Offshore planning structures are still generally effective tools for mitigating U.S. estate tax for nonresident aliens. A typical pre-TCJA structure for a nonresident alien generally consisted of an offshore corporation holding a U.S. limited liability company (LLC).
Holding shares of a non-U.S. intangible (i.e., shares in the offshore corporation) generally ensures that the nonresident alien is holding a non-U.S. intangible asset that should not be subject to the U.S. gift or estate tax regime. The U.S. entity, rather than the non-U.S. corporation, should file the U.S. tax return and pay any taxes owed. This should also permit the LLC to sell the property without implicating the Foreign Investment in Real Property Tax Act (FIRPTA).
The TCJA, however, does affect such a structure in a few ways. First, the reduction of the U.S. corporate income tax rate to 21% may trigger a non-U.S. country’s controlled foreign corporation (CFC) rules.
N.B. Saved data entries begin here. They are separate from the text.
/-! ## The segments of a CTB (R170, R182, R186) -/

/-- The segment at component position (x, y) of plane `c` stands on the grid of its direction, with its Q side in CTB
(rx, ry) and in the plane: `SegmentOfCtb` with its parts named, for any two numbers. -/
structure SegmentPlace (g : CfgRegs) (dir : Bool) (c x y rx ry : Nat) : Prop where
  gridX : x % (if dir then 4 else 8) = 0
  gridY : y % (if dir then 8 else 4) = 0
  inX : x < g.planeW c
  inY : y < g.planeH c
  ctbX : x * g.subW c / g.ctbSize = rx
  ctbY : y * g.subH c / g.ctbSize = ry

theorem segmentOfCtb_iff {g : CfgRegs} {dir : Bool} {c x y : Nat} {rx ry : BitVec 16} :
    SegmentOfCtb g dir c x y rx ry ↔ SegmentPlace g dir c x y rx.toNat ry.toNat :=
  ⟨fun ⟨gridX, gridY, inX, inY, ctbX, ctbY⟩ => ⟨gridX, gridY, inX, inY, ctbX, ctbY⟩,
    fun h => ⟨h.gridX, h.gridY, h.inX, h.inY, h.ctbX, h.ctbY⟩⟩

/-- The sizes R213 allows: pictures in units of 8 luma samples, CTBs in units of 16. -/
theorem validCfg_sizes {p : Params} {g : CfgRegs} (h : validCfg p g = none) :
    8 ∣ g.picWidth ∧ 8 ∣ g.picHeight ∧ 16 ∣ g.ctbSize := by
  have inRange : g.inRange = true := by
    unfold validCfg at h
    split_ifs at h with h1
    simpa using h1
  simp only [CfgRegs.inRange, Bool.and_eq_true, dimensionOk, decide_eq_true_eq] at inRange
  obtain ⟨⟨⟨⟨⟨⟨⟨⟨⟨-, width, -⟩, height, -⟩, -⟩, -⟩, log2, -⟩, -⟩, -⟩, -⟩, -⟩ := inRange
  exact ⟨Nat.dvd_of_mod_eq_zero width, Nat.dvd_of_mod_eq_zero height, pow_dvd_pow 2 log2⟩

theorem ctbSize_pos (g : CfgRegs) : 0 < g.ctbSize := Nat.two_pow_pos _

/-- Along one axis: the grid places of CTB `r`, `size / sub` component samples wide. -/
theorem gridPlace_iff {size sub step r x : Nat} (hsize : 0 < size) (whole : sub * step ∣ size) :
    (∃ i < size / sub / step, x = r * (size / sub) + step * i) ↔ x % step = 0 ∧ x * sub / size = r := by
  obtain ⟨m, rfl⟩ := whole
  have hsub : 0 < sub := Nat.pos_of_mul_pos_right (Nat.pos_of_mul_pos_right hsize)
  have hstep : 0 < step := Nat.pos_of_mul_pos_left (Nat.pos_of_mul_pos_right hsize)
  have width : sub * step * m / sub = step * m := by rw [mul_assoc, Nat.mul_div_cancel_left _ hsub]
  have scaled : x * sub / (sub * step * m) = x / step / m := by
    rw [mul_comm x, mul_assoc, Nat.mul_div_mul_left _ _ hsub, Nat.div_div_eq_div_mul]
  rw [width, scaled, Nat.mul_div_cancel_left _ hstep]
  constructor
  · rintro ⟨i, hi, rfl⟩
    have factored : r * (step * m) + step * i = step * (i + m * r) := by ring
    rw [factored, Nat.mul_mod_right, Nat.mul_div_cancel_left _ hstep,
      Nat.add_mul_div_left _ _ (Nat.zero_lt_of_lt hi), Nat.div_eq_of_lt hi, Nat.zero_add]
    exact ⟨rfl, rfl⟩
  · rintro ⟨grid, rfl⟩
    obtain ⟨z, rfl⟩ := Nat.dvd_of_mod_eq_zero grid
    rw [Nat.mul_div_cancel_left _ hstep]
    have hm : 0 < m := Nat.pos_of_mul_pos_left hsize
    refine ⟨z % m, Nat.mod_lt _ hm, ?_⟩
    calc step * z = step * (m * (z / m) + z % m) := by rw [Nat.div_add_mod]
      _ = z / m * (step * m) + step * (z % m) := by ring

section
variable {g : CfgRegs} {dir : Bool} {c rx ry : Nat}

theorem grid_dvd_ctbSize (units : 16 ∣ g.ctbSize) {sub step : Nat} (hsub : sub = 1 ∨ sub = 2) (hstep : step ∣ 8) :
    sub * step ∣ g.ctbSize := by
  have hsub' : sub ∣ 2 := by rcases hsub with rfl | rfl <;> decide
  exact (mul_dvd_mul hsub' hstep).trans units

theorem mem_ctbSegments (units : 16 ∣ g.ctbSize) {x y : Nat} :
    (x, y) ∈ ctbSegments g dir c rx ry ↔ SegmentPlace g dir c x y rx ry := by
  have stepX : g.subW c * (if dir then 4 else 8) ∣ g.ctbSize :=
    grid_dvd_ctbSize units (subW_cases g c) (by cases dir <;> decide)
  have stepY : g.subH c * (if dir then 8 else 4) ∣ g.ctbSize :=
    grid_dvd_ctbSize units (subH_cases g c) (by cases dir <;> decide)
  have placeX := gridPlace_iff (r := rx) (x := x) (ctbSize_pos g) stepX
  have placeY := gridPlace_iff (r := ry) (x := y) (ctbSize_pos g) stepY
  simp only [ctbSegments, List.mem_filter, List.mem_flatMap, List.mem_map, List.mem_range, decide_eq_true_eq,
    Prod.mk.injEq]
  constructor
  · rintro ⟨⟨j, hj, i, hi, ex, ey⟩, inX, inY⟩
    obtain ⟨gridX, ctbX⟩ := placeX.mp ⟨i, hi, ex.symm⟩
    obtain ⟨gridY, ctbY⟩ := placeY.mp ⟨j, hj, ey.symm⟩
    exact ⟨gridX, gridY, inX, inY, ctbX, ctbY⟩
  · rintro ⟨gridX, gridY, inX, inY, ctbX, ctbY⟩
    obtain ⟨i, hi, ex⟩ := placeX.mpr ⟨gridX, ctbX⟩
    obtain ⟨j, hj, ey⟩ := placeY.mpr ⟨gridY, ctbY⟩
    exact ⟨⟨j, hj, i, hi, ex.symm, ey.symm⟩, inX, inY⟩

theorem ctbSegments_nodup (g : CfgRegs) (dir : Bool) (c rx ry : Nat) : (ctbSegments g dir c rx ry).Nodup := by
  have grid (m k a b p q : Nat) (hp : 0 < p) (hq : 0 < q) :
      ((List.range m).flatMap fun j => (List.range k).map fun i => (a + p * i, b + q * j)).Nodup := by
    have pairs : ((List.range m).flatMap fun j => (List.range k).map fun i => (a + p * i, b + q * j)) =
        ((List.range m).product (List.range k)).map fun e => (a + p * e.2, b + q * e.1) := by
      simp [List.product, List.map_flatMap, Function.comp_def]
    rw [pairs]
    refine (List.nodup_range.product List.nodup_range).map fun e e' h => ?_
    obtain ⟨h2, h1⟩ := Prod.mk.inj h
    exact Prod.ext (Nat.eq_of_mul_eq_mul_left hq (Nat.add_left_cancel h1))
      (Nat.eq_of_mul_eq_mul_left hp (Nat.add_left_cancel h2))
  exact (grid _ _ _ _ _ _ (by cases dir <;> decide) (by cases dir <;> decide)).filter _

theorem mem_planes_iff {c : Nat} : c ∈ g.planes ↔ g.planeExists c = true := by
  refine ⟨planeExists_of_mem_planes, fun h => ?_⟩
  simp only [CfgRegs.planeExists, decide_eq_true_eq] at h
  unfold CfgRegs.planes
  split_ifs
  · simp; omega
  · simp; omega

theorem planes_nodup (g : CfgRegs) : g.planes.Nodup := by
  unfold CfgRegs.planes
  split_ifs <;> decide

/-- Where the four component samples from a grid place on lie along one axis: in the plane and in CTB `r`. -/
theorem gridPlace_room {size sub pic r x : Nat} (hsub : sub = 1 ∨ sub = 2) (units : 16 ∣ size) (hsize : 0 < size)
    (hpic : 8 ∣ pic) (grid : 4 ∣ x) (inside : x < pic / sub) (ctb : x * sub / size = r) :
    x + 4 ≤ pic / sub ∧ r * size / sub ≤ x ∧ x + 4 ≤ (r + 1) * size / sub := by
  have first : r * size ≤ x * sub := ctb ▸ Nat.div_mul_le_self _ _
  have last : x * sub < (r + 1) * size := by
    rw [mul_comm (r + 1)]
    exact ctb ▸ Nat.lt_mul_div_succ _ hsize
  have wholeR : 16 ∣ r * size := units.mul_left r
  have wholeR' : 16 ∣ (r + 1) * size := units.mul_left (r + 1)
  generalize r * size = a at *
  generalize (r + 1) * size = b at *
  rcases hsub with rfl | rfl <;> omega

end

/-! ## The samples at an edge (R177)

A filter reads and changes samples at distances `d` from -4 to 3. Edges are 8 samples apart, so the segment, the line
and the distance can be told from the address. -/

/-- A sample at most four from an edge of the grid of its direction, on a segment's line. -/
structure AtEdge (dir : Bool) (c x y k : Nat) (d : Int) : Prop where
  plane : c < 4
  gridX : x % (if dir then 4 else 8) = 0
  gridY : y % (if dir then 8 else 4) = 0
  boundX : x < 65536
  boundY : y < 65536
  line : k < 4
  near : -4 ≤ d ∧ d < 4
  inside : 0 ≤ (if dir then y else x : Nat) + d

theorem edgeAddr_inj {n : BitVec 5} {dir : Bool} {c x y k c' x' y' k' : Nat} {d d' : Int}
    (h : AtEdge dir c x y k d) (h' : AtEdge dir c' x' y' k' d')
    (same : edgeAddr n dir c x y k d = edgeAddr n dir c' x' y' k' d') :
    c = c' ∧ x = x' ∧ y = y' ∧ k = k' ∧ d = d' := by
  obtain ⟨hc, gx, gy, bx, bz, hk, ⟨lo, hi⟩, hin⟩ := h
  obtain ⟨hc', gx', gy', bx', bz', hk', ⟨lo', hi'⟩, hin'⟩ := h'
  cases dir <;> simp only [Bool.false_eq_true, if_false, if_true, edgeAddr] at *
  all_goals
    obtain ⟨-, -, ec, ex, ey⟩ := sampleAddr_inj hc hc' (by omega) (by omega) (by omega) (by omega) same
    omega

section
variable {n : BitVec 5} {dir : Bool} {c x y k : Nat}

theorem pAddr_eq (n : BitVec 5) (dir : Bool) (c x y k i : Nat) :
    pAddr n dir c x y k i = edgeAddr n dir c x y k (-1 - i) := by
  have back (a : Nat) : ((a : Int) + (-1 - i)).toNat = a - 1 - i := by omega
  simp only [pAddr, edgeAddr, back]

theorem qAddr_eq (n : BitVec 5) (dir : Bool) (c x y k i : Nat) :
    qAddr n dir c x y k i = edgeAddr n dir c x y k i := by
  have ahead (a : Nat) : ((a : Int) + i).toNat = a + i := by omega
  simp only [qAddr, edgeAddr, ahead]

end

/-! ## The result of a line by distance -/

/-- What the filter of a line puts at distance `d`; `none` where it leaves the sample. -/
def LineResult.valueAt? (r : LineResult) (d : Int) : Option Int :=
  if d < 0 then r.ps[(-1 - d).toNat]? else r.qs[d.toNat]?

/-- The distances of the samples a line's filter replaces. -/
def LineResult.distances (r : LineResult) : List Int :=
  ((List.range r.ps.length).map fun i : Nat => -1 - (i : Int)) ++
    (List.range r.qs.length).map fun i : Nat => (i : Int)

/-- The writes of a line whose filter gives `r`. -/
def placedWrites (n : BitVec 5) (dir : Bool) (c x y k : Nat) (r : LineResult) : List (Nat × Int) :=
  sideWrites (pAddr n dir c x y k) r.ps ++ sideWrites (qAddr n dir c x y k) r.qs

theorem LineResult.distances_nodup (r : LineResult) : r.distances.Nodup := by
  refine (List.nodup_range.map fun i j h => ?_).append (List.nodup_range.map fun i j h => ?_) fun d hp hq => ?_
  · omega
  · exact Int.ofNat.inj h
  · obtain ⟨i, -, rfl⟩ := List.mem_map.mp hp
    obtain ⟨j, -, h⟩ := List.mem_map.mp hq
    omega

/-- Every value of a line's result stands at a distance the result covers. -/
theorem LineResult.valueAt?_bounds {r : LineResult} {d v : Int} (h : r.valueAt? d = some v) :
    -(r.ps.length : Int) ≤ d ∧ d < r.qs.length := by
  unfold LineResult.valueAt? at h
  split_ifs at h
  · obtain ⟨hd, -⟩ := List.getElem?_eq_some_iff.mp h
    omega
  · obtain ⟨hd, -⟩ := List.getElem?_eq_some_iff.mp h
    omega

theorem LineResult.mem_distances {r : LineResult} {d : Int} : d ∈ r.distances ↔ ∃ v, r.valueAt? d = some v := by
  simp only [LineResult.distances, List.mem_append, List.mem_map, List.mem_range]
  constructor
  · rintro (⟨i, hi, rfl⟩ | ⟨i, hi, rfl⟩)
    · have back : (-1 - (-1 - (i : Int))).toNat = i := by omega
      exact ⟨r.ps[i], by rw [LineResult.valueAt?, if_pos (by omega), back, List.getElem?_eq_getElem hi]⟩
    · exact ⟨r.qs[i], by rw [LineResult.valueAt?, if_neg (by omega), Int.toNat_natCast, List.getElem?_eq_getElem hi]⟩
  · rintro ⟨v, h⟩
    obtain ⟨lo, hi⟩ := LineResult.valueAt?_bounds h
    by_cases side : d < 0
    · exact .inl ⟨(-1 - d).toNat, by omega, by omega⟩
    · exact .inr ⟨d.toNat, by omega, by omega⟩

theorem mem_sideWrites {addr : Nat → Nat} {vs : List Int} {w : Nat × Int} :
    w ∈ sideWrites addr vs ↔ ∃ i v, vs[i]? = some v ∧ w = (addr i, v) := by
  simp only [sideWrites, List.mem_map, Prod.exists, List.mem_zipIdx_iff_getElem?]
  constructor
  · rintro ⟨v, i, h, rfl⟩
    exact ⟨i, v, h, rfl⟩
  · rintro ⟨i, v, h, rfl⟩
    exact ⟨v, i, h, rfl⟩

theorem sideWrites_fst (addr : Nat → Nat) (vs : List Int) :
    (sideWrites addr vs).map Prod.fst = (List.range vs.length).map addr := by
  have indices : (vs.zipIdx).map Prod.snd = List.range vs.length := by
    rw [List.zipIdx_map_snd, List.range_eq_range']
  rw [← indices, List.map_map, sideWrites, List.map_map]
  rfl

theorem placedWrites_fst (n : BitVec 5) (dir : Bool) (c x y k : Nat) (r : LineResult) :
    (placedWrites n dir c x y k r).map Prod.fst = r.distances.map (edgeAddr n dir c x y k) := by
  simp only [placedWrites, LineResult.distances, List.map_append, sideWrites_fst, List.map_map, Function.comp_def,
    ← pAddr_eq, ← qAddr_eq]

theorem mem_placedWrites {n : BitVec 5} {dir : Bool} {c x y k : Nat} {r : LineResult} {w : Nat × Int} :
    w ∈ placedWrites n dir c x y k r ↔ ∃ d v, r.valueAt? d = some v ∧ w = (edgeAddr n dir c x y k d, v) := by
  simp only [placedWrites, List.mem_append, mem_sideWrites, pAddr_eq, qAddr_eq]
  constructor
  · rintro (⟨i, v, h, rfl⟩ | ⟨i, v, h, rfl⟩)
    · have back : (-1 - (-1 - (i : Int))).toNat = i := by omega
      exact ⟨-1 - i, v, by rwa [LineResult.valueAt?, if_pos (by omega), back], rfl⟩
    · exact ⟨i, v, by rwa [LineResult.valueAt?, if_neg (by omega), Int.toNat_natCast], rfl⟩
  · rintro ⟨d, v, h, rfl⟩
    unfold LineResult.valueAt? at h
    split_ifs at h with side
    · have back : -1 - ((-1 - d).toNat : Int) = d := by omega
      exact .inl ⟨_, v, h, by rw [back]⟩
    · have ahead : (d.toNat : Int) = d := by omega
      exact .inr ⟨_, v, h, by rw [ahead]⟩

end Sys2Proof.Machine

namespace Sys2Proof.Machine

/-! ## The writes of DEBLOCK, line by line (R178 to R186)

Luma and chroma segments are brought to one form: each line has a `LineResult`, empty where nothing is filtered. -/

/-- A line's result with the samples of protected blocks left out (R184). -/
def LineResult.shielded (r : LineResult) (g : CfgRegs) (e : Segment) : LineResult where
  ps := if loopProtected g e.mP then [] else r.ps
  qs := if loopProtected g e.mQ then [] else r.qs

/-- What the filter of line `k` of segment `e` of plane `c` at (x, y) gives, protection aside. -/
def filteredLine (s : State) (n : BitVec 5) (dir : Bool) (c x y : Nat) (e : Segment) (k : Nat) : LineResult :=
  let g := (s.slot n).cfg
  let bd := g.bitDepth c
  let line := s.readLine n dir bd c x y
  if c = 0 then
    if e.bS = 0 then ⟨[], []⟩
    else
      let tc := tcOf bd (qpAverage e.mP e.mQ) e
      lumaLine bd tc (lumaDecision (lumaBeta bd e) tc (line 0) (line 3)) (line k)
  else if e.bS ≠ 2 then ⟨[], []⟩
  else chromaLine bd (tcOf bd (chromaSegmentQp g c e) e) (line k)

/-- The filtered luma segment that decides the segment of plane `c` at component position (x, y): itself for luma, the
one at its anchor for chroma (R182). -/
def anchorSegment (sl : Slot) (dir : Bool) (c x y : Nat) : Option Segment :=
  lumaSegment sl dir (x * sl.cfg.subW c) (y * sl.cfg.subH c)

theorem anchorSegment_luma (sl : Slot) (dir : Bool) (x y : Nat) :
    anchorSegment sl dir 0 x y = lumaSegment sl dir x y := by
  simp [anchorSegment, CfgRegs.subW, CfgRegs.subH]

theorem anchorSegment_chroma (sl : Slot) (dir : Bool) {c : Nat} (hc : c ≠ 0) (x y : Nat) :
    anchorSegment sl dir c x y = lumaSegment sl dir (x * sl.cfg.subWidthC) (y * sl.cfg.subHeightC) := by
  simp [anchorSegment, CfgRegs.subW, CfgRegs.subH, hc]

/-- What DEBLOCK makes of line `k` of the segment of plane `c` at (x, y). -/
def segmentLine (s : State) (n : BitVec 5) (dir : Bool) (c x y k : Nat) : LineResult :=
  match anchorSegment (s.slot n) dir c x y with
  | none => ⟨[], []⟩
  | some e => (filteredLine s n dir c x y e k).shielded (s.slot n).cfg e
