-- ==== Sys2Proof/Config.lean ====
section
/-! DEFINITION. The parameters a model of this hardware takes (00_scope.md R5), with a type for each. The decoder, the
encoder, the reset and the shared operations of Machine/ take them as an argument and give EVERY setting its meaning;
the values the machine runs with are `Machine.config` of Machine/Settings.lean. `STOP` is an argument of `runDriver`. -/

namespace Sys2Proof

/-- `SHR_O_RULE` (R5, decision D8): what SHR writes to O. -/
inductive ShrORule where
  /-- O receives the high word of the widened result, as for every other instruction: 0. -/
  | uniform
  /-- O receives the bits shifted out at the bottom. -/
  | shiftedOut
  deriving DecidableEq, Repr

/-- `OPERAND_READ_TIMING` (R5, decision D12): when the value at operand A's location is read. -/
inductive ReadTiming where
  /-- After both operands are resolved. -/
  | afterBoth
  /-- Right after operand A is resolved, before operand B is. -/
  | atResolution
  deriving DecidableEq, Repr

/-- `OPCODE_MAP` (R5; 30_encoding.md R57): the map and its inverse, `OPCODE_MAP^-1` of 41_step_engine.md R130. -/
structure OpcodeMap where
  number : BasicOp → Nat
  op : Nat → BasicOp

/-- The map is a bijection from the fifteen basic instructions to 0x1..0xF. -/
def OpcodeMap.wf (m : OpcodeMap) : Bool :=
  BasicOp.all.all (fun x => decide (1 ≤ m.number x) && decide (m.number x ≤ 15) && m.op (m.number x) == x) &&
    (List.range' 1 15).all fun n => m.number (m.op n) == n

/-- `REG_MAP` (R5; 10_state.md R10): the map and its inverse. -/
structure RegMap where
  number : Reg → Nat
  reg : Nat → Reg

/-- The map is a bijection from the eight registers to 0..7. -/
def RegMap.wf (m : RegMap) : Bool :=
  Reg.all.all (fun r => decide (m.number r < 8) && m.reg (m.number r) == r) &&
    (List.range 8).all fun n => m.number (m.reg n) == n

/-- The parameters of R5. -/
structure Config where
  /-- `OPCODE_MAP` (decision D1). -/
  opcodeMap : OpcodeMap
  /-- `REG_MAP` (decision D2). -/
  regMap : RegMap
  /-- `SHIFT_COUNT_MASK` (decision D7): `none`, or the mask SHL and SHR apply to their count. -/
  shiftCountMask : Option Word
  /-- `SHR_O_RULE` (decision D8). -/
  shrORule : ShrORule
  /-- `SET_WRITES_O` (decision D9): whether an unsuppressed SET writes 0 to O. -/
  setWritesO : Bool
  /-- `O_WRITE_NEEDS_WRITABLE_DEST` (decision D10): whether O is left alone when operand A is a small literal. -/
  oWriteNeedsWritableDest : Bool
  /-- `OPERAND_READ_TIMING` (decision D12). -/
  operandReadTiming : ReadTiming
  /-- `FAULT_WHEN_SUPPRESSED` (decision D16): whether an illegal word faults when the skip-flag is set. -/
  faultWhenSuppressed : Bool
  /-- `RESET_REG[r]` (decision D18). -/
  resetReg : Reg → Word
  /-- `RESET_PC` (decision D18). -/
  resetPc : Word
  /-- `RESET_SP` (decision D18). -/
  resetSp : Word
  /-- `RESET_O` (decision D18). -/
  resetO : Word
  /-- `RESET_SKIP` (decision D18). -/
  resetSkip : Bool
  /-- `MEM_INIT` (decision D18), as a memory in canonical form: `Memory.tabulate f` is the one that holds `f`, for
  every function `f` from addresses to words. -/
  memInit : Machine.Memory
  /-- `OBS_LO` (decision D21). -/
  obsLo : Word
  /-- `OBS_HI` (decision D21). -/
  obsHi : Word

/-- The settings R5 admits: bijections, and a memory in canonical form. -/
def Config.wf (c : Config) : Bool := c.opcodeMap.wf && c.regMap.wf && c.memInit.wf

end Sys2Proof
end

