-- ==== Sys2Proof/Machine/Dispatch.lean ====
section
/-! DEFINITION. One arm per constructor of Instr: the dispatch of 41_step_engine.md R136. -/

namespace Sys2Proof.Machine

-- The state is the one after the fetch: PC points past the instruction word.
def exec (i : Instr) (s : State) : Host.Outcome State Fault Refusal :=
  match i with
  | .set a b => Sys2Proof.Machine.execSet a b s
  | .add a b => Sys2Proof.Machine.execAdd a b s
  | .sub a b => Sys2Proof.Machine.execSub a b s
  | .mul a b => Sys2Proof.Machine.execMul a b s
  | .div a b => Sys2Proof.Machine.execDiv a b s
  | .mod a b => Sys2Proof.Machine.execMod a b s
  | .shl a b => Sys2Proof.Machine.execShl a b s
  | .shr a b => Sys2Proof.Machine.execShr a b s
  | .and a b => Sys2Proof.Machine.execAnd a b s
  | .bor a b => Sys2Proof.Machine.execBor a b s
  | .xor a b => Sys2Proof.Machine.execXor a b s
  | .ife a b => Sys2Proof.Machine.execIfe a b s
  | .ifn a b => Sys2Proof.Machine.execIfn a b s
  | .ifg a b => Sys2Proof.Machine.execIfg a b s
  | .ifb a b => Sys2Proof.Machine.execIfb a b s
  | .jsr a => Sys2Proof.Machine.execJsr a s
  | .illegal fa fb => Sys2Proof.Machine.execIllegal fa fb s

end Sys2Proof.Machine
end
For example, in many Latin American countries, the CFC rules are triggered if the foreign corporation is taxed at an effective tax rate of less than 75% of the home country’s tax rate for corporations. However, a few countries, such as Mexico, will include state and local corporate taxes levied on the U.S. corporation in the calculation of the effective tax rate applicable to the U.S. entity. The U.S. corporate tax rate reduction may cause complications at home, and it is advised that such individuals contact their local tax advisor to review whether there is a CFC issue in the non-U.S. jurisdiction.
The use of U.S. or non-U.S. trust structures to purchase and hold real estate has not been significantly impacted. However, changes to the U.S. CFC rules eliminated the 30-day rule, which provided that a non-U.S. corporation must have been classified as a CFC for at least 30 consecutive days in the tax year for Subpart F rules to apply to such entity.
As a result, upon the death of a non-U.S. grantor of a non-U.S. grantor trust which is, or will become, a U.S. situs trust upon the death of the grantor, or that has U.S. beneficiaries, the non-U.S. blocker corporation may immeidately become a CFC on the date of the grantor’s death. This also is an issue if the nonresident alien owns a non-U.S. corporation and the recipients of the ownership interests upon his or her death are U.S. resident alien children.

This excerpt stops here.